Monday, March 23, 2015

Wednesday, March 18, 2015

The Best Irish Soda Bread Recipe

Though my mother's side of the family is Irish, we never celebrated St. Patrick's Day in a big way. I remember soda bread being made a couple times when I was a child, but not liking it very much. I think I made a few in college that were like the ones I had as a kid - more raisin bread than a sweet bread. I'd choke them down, thinking the dry breads would grow on me, but they didn't.

One day, I was sitting in my college's tutorial center and I casually asked my supervisor, Sr. Carolyn Sullivan, if she had a good soda bread recipe. She immediately started to rattle off ingredients and I grabbed an appointment slip to scribble them down on the back. I distinctly remember her saying "half a box of raisins" and wondering how many cups that was, but I was so in awe that she could recite the recipe off the top of her head that I didn't ask.

I never used another recipe again and up until a couple years ago when I typed it up, I was still referring to the blue tutoring appointment slip when I made the bread.
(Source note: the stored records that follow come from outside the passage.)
/-- FAIL to the coordinator, the record kept as FAILED. -/
def State.failDest (s : State) (eid cause : Nat) : State :=
  (s.onDest eid fun d => { d with state := .failed, cause := cause }).send (eidCoord eid) (.fail eid s.fabxy cause)

/-- The distinct pages of the bytes of a SEAL. -/
def writePages (ws : List (Nat × Byte × Byte)) : List Nat := (ws.map fun w => w.1 / 2 ^ 16).eraseDups

/-- Staging entries of a VF in use (R406). -/
def State.stagingUsed (s : State) (vf : Nat) : Nat :=
  (s.dests.filter fun d => d.vf == some vf).foldl (fun k d => k + d.lines.length) 0

/-- A byte staged: over an earlier one of the record unless that one ranks higher (R412). -/
def stageByte (rank : Nat) (ls : List Staged) (pa : Nat) (mask val : Byte) : List Staged :=
  let line := pa / 64 * 64
  let put := fun (l : Staged) =>
    let (m, v, k) := lookupD (0, 0, 0) (pa - line) l.bytes
    let x : Byte × Byte × Nat :=
      if k ≤ rank then (m ||| mask, (v &&& ~~~mask) ||| (val &&& mask), rank)
      else (m ||| mask, (val &&& mask &&& ~~~m) ||| v, k)
    { l with bytes := assocSet (pa - line) x l.bytes }
  if ls.any fun l => l.line == line then ls.map fun l => if l.line == line then put l else l
  else ls ++ [put { line := line, bytes := [] }]

/-- The physical writes of a SEAL; none where an address is refused or lies on an EMB page (R418). -/
def State.sealWrites (s : State) (m : SealMsg) : Option (List (Nat × Byte × Byte)) :=
  m.writes.mapM fun w =>
    match s.xlate (ioPath m.vf) m.vf w.1 .write with
    | .ok pa false => some (pa, w.2.1, w.2.2)
    | _ => none

/-- A SEAL staged in its record. A beat of a job takes its place among the writes of each aligned 8-byte unit from a free
value of that unit (R41, R412). -/
def State.stageSeal (s : State) (m : SealMsg) (ws : List (Nat × Byte × Byte)) : State :=
  let units := (ws.map fun w => w.1 / 8).eraseDups
  let rank := fun (a : Nat) => match m.order with
    | some o => 2 * o + 1
    | none => 2 * ((Config.freeValue (s.free + units.findIdx (· == a / 8))).toNat % 2 ^ 48)
  let s := if m.order.isNone then { s with free := s.free + units.length } else s
  s.onDest m.eid fun d =>
    { d with rcvd := (d.rcvd + m.bytes) % 2 ^ 48
             lines := ws.foldl (fun ls w => stageByte (rank w.1) ls w.1 w.2.1 w.2.2) d.lines }

/-- Staging entries of a partition in use: those of its eight VFs (R406). -/
def State.stagingTaken (s : State) (part : Nat) : Nat := sumOf s.stagingUsed ((List.range 8).map fun i => 8 * part + i)

/-- SEAL at a record in STAGING (Table 14.8); every SEAL is acknowledged. -/
def State.sealStaging (s : State) (m : SealMsg) (d : Dest) : State × Bool :=
  match s.sealWrites m with
  | none => (s.failDest m.eid 3, true)
  | some ws =>
    if d.bad then (s.failDest m.eid 3, true) else
    let new := ((ws.map fun w => w.1 / 64 * 64).eraseDups.filter fun l => !d.lines.any fun x => x.line == l).length
    if ((s.vf m.vf).staging.getD (2 ^ 21)) < s.stagingUsed m.vf + new || 2 ^ 24 < s.stagingTaken (partOf m.vf) + new then
      (s.failDest m.eid 2, false)
    else (s.stageSeal m ws, false)

/-- Is a SEAL to be staged: no duplicate, and no record that is freed or past STAGING (Table 14.8)?
(DESIGN CHOICE: log 67) -/
def State.sealLive (s : State) (m : SealMsg) : Bool :=
  !s.seen m.stream && !s.isFreed m.eid && (s.dest m.eid).all fun d => d.state == .staging

/-- A SEAL that is not staged, with the cause for which its record fails: a page refused (R418), the reset of its VF (R427). -/
def State.refuseSeal (s : State) (pkt src : Nat) (m : SealMsg) (cause : Nat) : State :=
  let s := (s.dropPacket pkt).markSeen m.stream
  let s := if (s.dest m.eid).isSome then s
    else if s.recordFree m.vf then { s with dests := s.dests ++ [{ eid := m.eid, vf := some m.vf, mask := m.mask }] }
    else s
  let s := if (s.dest m.eid).isSome then s.failDest m.eid cause else s.send (eidCoord m.eid) (.fail m.eid s.fabxy 9)
  s.send src (.sealack { eid := m.eid, stream := m.stream, port := m.port, bytes := m.bytes, fault := true })
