/-- Is the nest, with its scale plane, inside the footprint, and the footprint inside its space (R220)? -/
def Side.footOk (x : Side) (windows : List Nat) : Bool :=
  if x.space = 4 then true
  else
    let (lo, hi) := x.extent
    let stop : Int := ((x.base + x.len : Nat) : Int)
    let plane := x.scale = 0 ∨ (x.base ≤ x.scale ∧ x.scale + x.planeBytes ≤ x.base + x.len)
    let room :=
      if x.space = 0 ∨ x.space = 2 then decide (x.base + x.len ≤ 2 ^ 52)
      else if x.space = 3 then true
      else windows.all fun w => decide (x.base + x.len ≤ w)
    decide ((x.base : Int) ≤ lo) && decide (hi ≤ stop) && decide plane && room

/-! ## Table 7.10 -/

/-- A failed card check: code, cause, offset. (DEDUCED: log 45) -/
def cardFault (code : Nat) (cause : Cause) (off : Nat) : Trapped := ⟨cause, BitVec.ofNat 64 (code + 256 * off)⟩

/-- The lowest byte with a bit of a field set: the field's place and width in bits within the card. -/
def Card.lowest (k : Card) (at' n : Nat) : Option Nat :=
  ((List.range n).find? fun i => (k.bytes.getD ((at' + i) / 8) 0).getLsbD ((at' + i) % 8)).map fun i => (at' + i) / 8

/-- CARDFIELD: the offsets of the failing bits (R212). `coll` says that the card is a step block (R239). -/
def Card.badFields (k : Card) (coll : Bool) : List Nat :=
  let uses := fun (n : Nat) => k.sspace == n || k.dspace == n
  let zero := fun (used : Bool) (at' n : Nat) => if used then none else k.lowest at' n
  let value := fun (ok : Bool) (byte : Nat) => if ok then none else some byte
  let signals := k.dspace == 1 || k.dspace == 5
  [ value (k.sspace < 6) 0, value (k.dspace < 6) 0, zero false 20 1, value (2 ≤ k.scope) 2,
    value (k.redop < 7) 3, zero false 32 32,
    zero (uses 2 && !coll) 64 6, zero false 70 2, zero (k.seal && !coll) 72 4, zero (uses 3 && !coll) 76 12,
    zero (k.dspace == 5 || coll) 88 8, zero (!coll) 92 4, zero false 96 32,
    zero (signals && (k.cinc != 0)) 128 8, zero signals 136 4, zero false 140 20,
    zero (k.wire != 0 && !coll) 160 16, zero (k.redop == 2) 176 16, zero false 192 64,
    zero (k.sspace != 4) 256 128, zero (k.dspace != 4) 384 128, zero false 512 512,
    zero (!coll) 23 5, zero (coll || k.redop == 0 || k.wire == 3) 25 1 ].filterMap id

/-- SPACES (R214, Table 7.6); a step block's tensors are local, in spaces 0 and 1, at scope 3 (R239). (DEDUCED: log 44,
DEDUCED: log 153) -/
def Card.spacesOk (k : Card) (coll : Bool) : Bool :=
  let a := k.sspace
  let b := k.dspace
  let uses := fun (n : Nat) => a == n || b == n
  let other := fun (n : Nat) => if a = n then b else a
  if coll then (a == 0 || a == 1) && (b == 0 || b == 1) && (k.redop == 0 || b == 0) && k.scope == 3
  else
    (!uses 2 || (a != b && [0, 1, 4].contains (other 2))) &&
    (!uses 3 || ([0, 1].contains (other 3) && k.redop == 0 && k.wire == 0)) &&
    (!uses 4 || ([0, 1, 2].contains (other 4) && k.redop == 0)) &&
    (b != 5 || ([0, 1, 2].contains a && k.redop == 0 && !k.seal)) && a != 5 &&
    (k.redop == 0 || b == 0 || b == 2) &&
    (!k.seal || (b == 2 && k.redop == 0)) &&
    (!k.kindle || ([0, 1, 2, 4].contains a && [0, 1, 2, 4].contains b)) &&
    k.scope == (if uses 2 then 3 else 2)

/-- TYPES (R217, R219). -/
def typesOk (wire redop a b : Nat) : Bool :=
  let narrow := a == Ty.f32 || a == Ty.bf16
  if redop = 0 then
    match wire with
    | 0 => a == b || (Ty.flt.contains a && Ty.isFloat b)
    | 3 => narrow && (b == Ty.e4m3 || b == Ty.f32 || b == Ty.bf16)
    | _ => narrow && (b == Ty.q4x || b == Ty.f32 || b == Ty.bf16)
  else
    let source := if wire = 0 then true else narrow
    match redop with
    | 2 => b == Ty.s64 && Ty.isFloat a && source
    | 5 => wire == 0 && a == Ty.s32 && b == Ty.s32
    | 6 => wire == 0 && a == Ty.s64 && b == Ty.s64
    | _ => b == Ty.f32 && Ty.flt.contains a && source

/-- What posting has worked out of a card. -/
structure Plan where
  card    : Card
  src     : Side
  dst     : Side
  members : List Nat
  bytes   : Nat
  deriving DecidableEq, Repr

/-- A side as captured at posting (R131, R213, R216); none where its descriptor has VALID clear. -/
def captureSide (c : Ctx) (space idx base len : Nat) : Option Side :=
  if space = 4 then
    let x := c.tctl idx
    some { space := space, desc := none, tile := idx, tctl := x, exp := baseExp (c.s (tctlExpReg x)), base := 0, len := 0 }
  else
    (lookup? idx c.ctl.desc).map fun d =>
      { space := space, desc := some d, tile := 0, tctl := 0, exp := baseExp (c.s d.expReg), base := base, len := len }

/-- TILE (R228): a shape that is not valid, or a size other than the other side's byte count. -/
def tileOk (x y : Side) : Bool :=
  x.space != 4 || (x.tile < 12 && tctlValid x.tctl && tctlRows x.tctl * tctlRowBytes x.tctl == y.dataBytes)
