/-- Reduced elements combined into memory (R219): address, operand, its exact value where it is a float. Each element is
written whole before a wait sees it (R242). An element that holds an uncorrectable error is not combined, which is the fault
of the reduction (R233); otherwise the lowest KINDLED cell that it meets is (R484). -/
def State.masterReduce (s : State) (p : Path) (vf : Nat) (kindle : Bool) (redop width : Nat)
    (ts : List (Nat × Nat × Exact)) : State × Option Trapped :=
  let span := fun (a : Nat) => (List.range width).map fun i => a + i
  let all := ts.flatMap fun t => span t.1
  match if kindle then none else s.emberMet p vf all with
  | some a => (s, some (embCopy a))
  | none =>
    let (s, ecc, low) := ts.foldl (fun (x : State × Option Nat × Option Nat) (t : Nat × Nat × Exact) =>
      match x.1.badMet p vf (span t.1) with
      | some a => (x.1, x.2.1.or (some a), x.2.2)
      | none =>
        let old := x.1.oldValue p vf (span t.1)
        let (s, low) := x.1.masterBytes p vf kindle (wholeWrites t.1 (natBytes width (combine redop t.2.2 old t.2.1)))
        (s, x.2.1, low.elim x.2.2 fun cell => some (min cell (x.2.2.getD cell)))) (s, none, none)
    (s.wakeAddrs p vf all, (ecc.map fun a => (⟨.ecc, BitVec.ofNat 64 a⟩ : Trapped)).or (low.map embStore))

/-- The bits of a byte that a write (address, mask, byte) gives it. -/
def maskedByte (old : Byte) (w : Nat × Byte × Byte) : Byte := (old &&& ~~~w.2.1) ||| (w.2.2 &&& w.2.1)

/-- A job's byte in what a card read at the count sees (R235): the job's write is no store due there (R49). -/
def Level.landUnder (l : Level) (w : Nat × Byte × Byte) : Level :=
  { l with under := l.under.map fun u => if u.1 = w.1 then (u.1, maskedByte u.2 w) else u }

/-- A job's byte in a context's window (R49). -/
def State.landByte (s : State) (n : Nat) (w : Nat × Byte × Byte) : State :=
  (s.setSpByte n (w.1, maskedByte (s.spByte n w.1) w)).onCtx n fun c =>
    { c with lv0 := c.lv0.landUnder w, lv1 := c.lv1.landUnder w }

/-- The bytes of a beat that land in a window or a tile. -/
def State.landLocal (s : State) (n : Nat) (tile : Option Nat) (ws : List (Nat × Byte × Byte)) : State :=
  ws.foldl (fun (s : State) (w : Nat × Byte × Byte) =>
    match tile with
    | some t => s.onCtx n fun c => c.setTileByte t (w.1, maskedByte (c.tileByte t w.1) w)
    | none => s.landByte n w) s

/-- A member that still receives the bytes of a multicast job (R225). -/
def State.receives (s : State) (n : Nat) : Bool :=
  let st := (s.ctx n).life.state
  n < 1024 && st != .frozen && st != .draining && st != .free

/-- Is the destination of a beat able to take it now: translated, no hold, no SAVED member? -/
def State.mayLand (s : State) (j : Job) (as : List Nat) : Bool :=
  match j.dst.space with
  | 0 =>
    (s.engineMissing j as).isNone && !as.any fun a =>
      match s.xlate j.path j.vf a .write with
      | .ok pa _ => s.isHeld pa 1
      | _ => false
  | 5 => j.members.all fun m => (s.ctx m).life.state != .saved
  | _ => true

/-- A wire value that its `f32` pattern does not hold exactly (R219): a whole number and an exponent. -/
def wideValue : Exact → Option (Int × Int)
  | .num n m e k =>
    match exactSum 0 [decodeFloat Ty.f32 (roundF Ty.f32 0 false (.num n m e k)).1, .num (!n) m e k] with
    | .num _ 0 _ _ => none
    | _ => some (if n then -(m : Int) else m, e)
  | _ => none

/-- The request that a beat makes of a remote device or of the host, once its data are there. A SEAL counts for RCVD the bytes
that its beat completes among those sent (R227). (DESIGN CHOICE: log 41) -/
def State.sendBeat (s : State) (j : Job) (beat : Nat) (b : Nat × Nat) (c : Carried) (order : List Nat) : State :=
  let engine := coreOf j.ctx / 4
  let ws := j.copyWrites b c order s.free
  let sent := (j.done ++ (j.beats.filter fun x => x.num != beat && x.asked.isSome).map (·.num)).filterMap fun i => j.beatList[i]?
  if j.dst.space = 3 then
    match s.hostEntry j with
    | none => s.jobFault j (remoteTrap 5 0)
    | some e =>
      let data := fun (p : Nat × Nat) => (List.range p.2).map fun i => (ws.filter fun w => w.1 == p.1 + i).foldl maskedByte 0
      let s := s.onBeat j.id beat fun x => { x with asked := some 0 }
      let mtu := (s.queuePair j.vf e.qp).mtu
      s.sendRoce j.vf ((runsOf (dedupAdj (ws.map (·.1)))).flatMap fun (p : Nat × Nat) =>
        (chunks mtu (data p)).zipIdx.map fun (x : List Byte × Nat) => .write j.id beat e.qp (e.addr + p.1 + mtu * x.2) e.rkey x.1)
  else
    match s.peerVf j.vf j.k.peer with
    | none => s.jobFault j (remoteTrap 4 0)
    | some vf =>
      if !s.reachable j.k.peer then s.jobFault j (remoteTrap 4 0)
      else
        let (s, q) := s.streamNext engine j.k.peer
        let s := s.onBeat j.id beat fun x => { x with asked := some q }
        let stream : Stream := ⟨s.fabxy, engine, q, j.id, beat⟩
        if j.eid ≠ 0 then
          let s := s.onCoord j.eid fun k => { k with out := k.out ++ [(stream, none)] }
          s.send j.k.peer (.seal { eid := j.eid, stream := stream, port := none, vf := vf, writes := ws, bytes := j.owed b sent,
                                   mask := (s.coord j.eid).elim 0 (·.mask), order := none })
        else
          let elems := if j.k.redop = 0 then [] else inOrder order c.elems
          let terms := elems.map fun (n, p, x) => (j.dst.bit n / 8, natBytes (j.dst.width / 8) (j.term p x).1)
          let wide := if j.k.redop = 1 then elems.map fun (_, _, x) => wideValue x else []
          let inWindow := fun (w : ReductionWindow) =>
            w.home == j.k.peer && w.vf == vf && w.redop == j.k.redop && w.base ≤ j.dst.base && j.dst.base + j.dst.len ≤ w.base + w.len
          let win := if j.k.redop = 0 then none else
            ((s.part (partOf j.vf)).windows.find? fun w => inWindow w.2).map (·.1)
          s.send j.k.peer (.remote
            { streams := [stream], vf := vf, kind := if j.k.redop = 0 then 1 else 2, kindle := j.k.kindle, reads := [],
              writes := if j.k.redop = 0 then ws else [], terms := terms, wide := wide, redop := j.k.redop, window := win })

/-- Damage of a beat, counted when it is converted (R218). -/
def Job.beatDamage (j : Job) (c : Carried) : Damage :=
  if j.k.redop = 0 then c.damage
  else c.elems.foldl (fun (d : Damage) x => d.add (j.term x.2.1 x.2.2).2) c.damage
It's the best soda bread I've ever had. It's a little sweet and has a very slight cake-like texture.

When I posted this picture on Instagram and Facebook yesterday, several people asked for the recipe.



Some people get really feisty about their soda bread recipe, guarding it like a precious family heirloom. It doesn't seem fair to keep this one a secret, especially since Sr. Carolyn was so generous with it almost 20 years ago.

If you copy this, I only ask that you keep her name on it.

Sr. Carolyn Sullivan's Irish Soda Bread

3 3/4 cups flour
2/3 cup sugar
1 tablespoon baking powder
1 tablespoon caraway seeds
1 teaspoon salt
1 teaspoon baking soda
1/2 box of raisins

2 cups buttermilk
2 tablespoons butter or oil
2 eggs

1. Preheat the oven at 350 degrees and grease a 9" round cake pan with butter.
2. Mix the dry ingredients (flour, sugar, powder, soda, salt, seeds, and raisins) in a bowl.
3. In a separate bowl, mix the buttermilk, eggs, and butter/oil.
4. Combine the two mixtures just until mixed.
5. Bake in the 350 degree oven for one hour. Reduce the baking time slightly for a more cake-like consistency.

Sr. Carolyn is still working in the tutorial center at Providence. I tweeted at them about the recipe the other day and they replied that the recipe is "legendary."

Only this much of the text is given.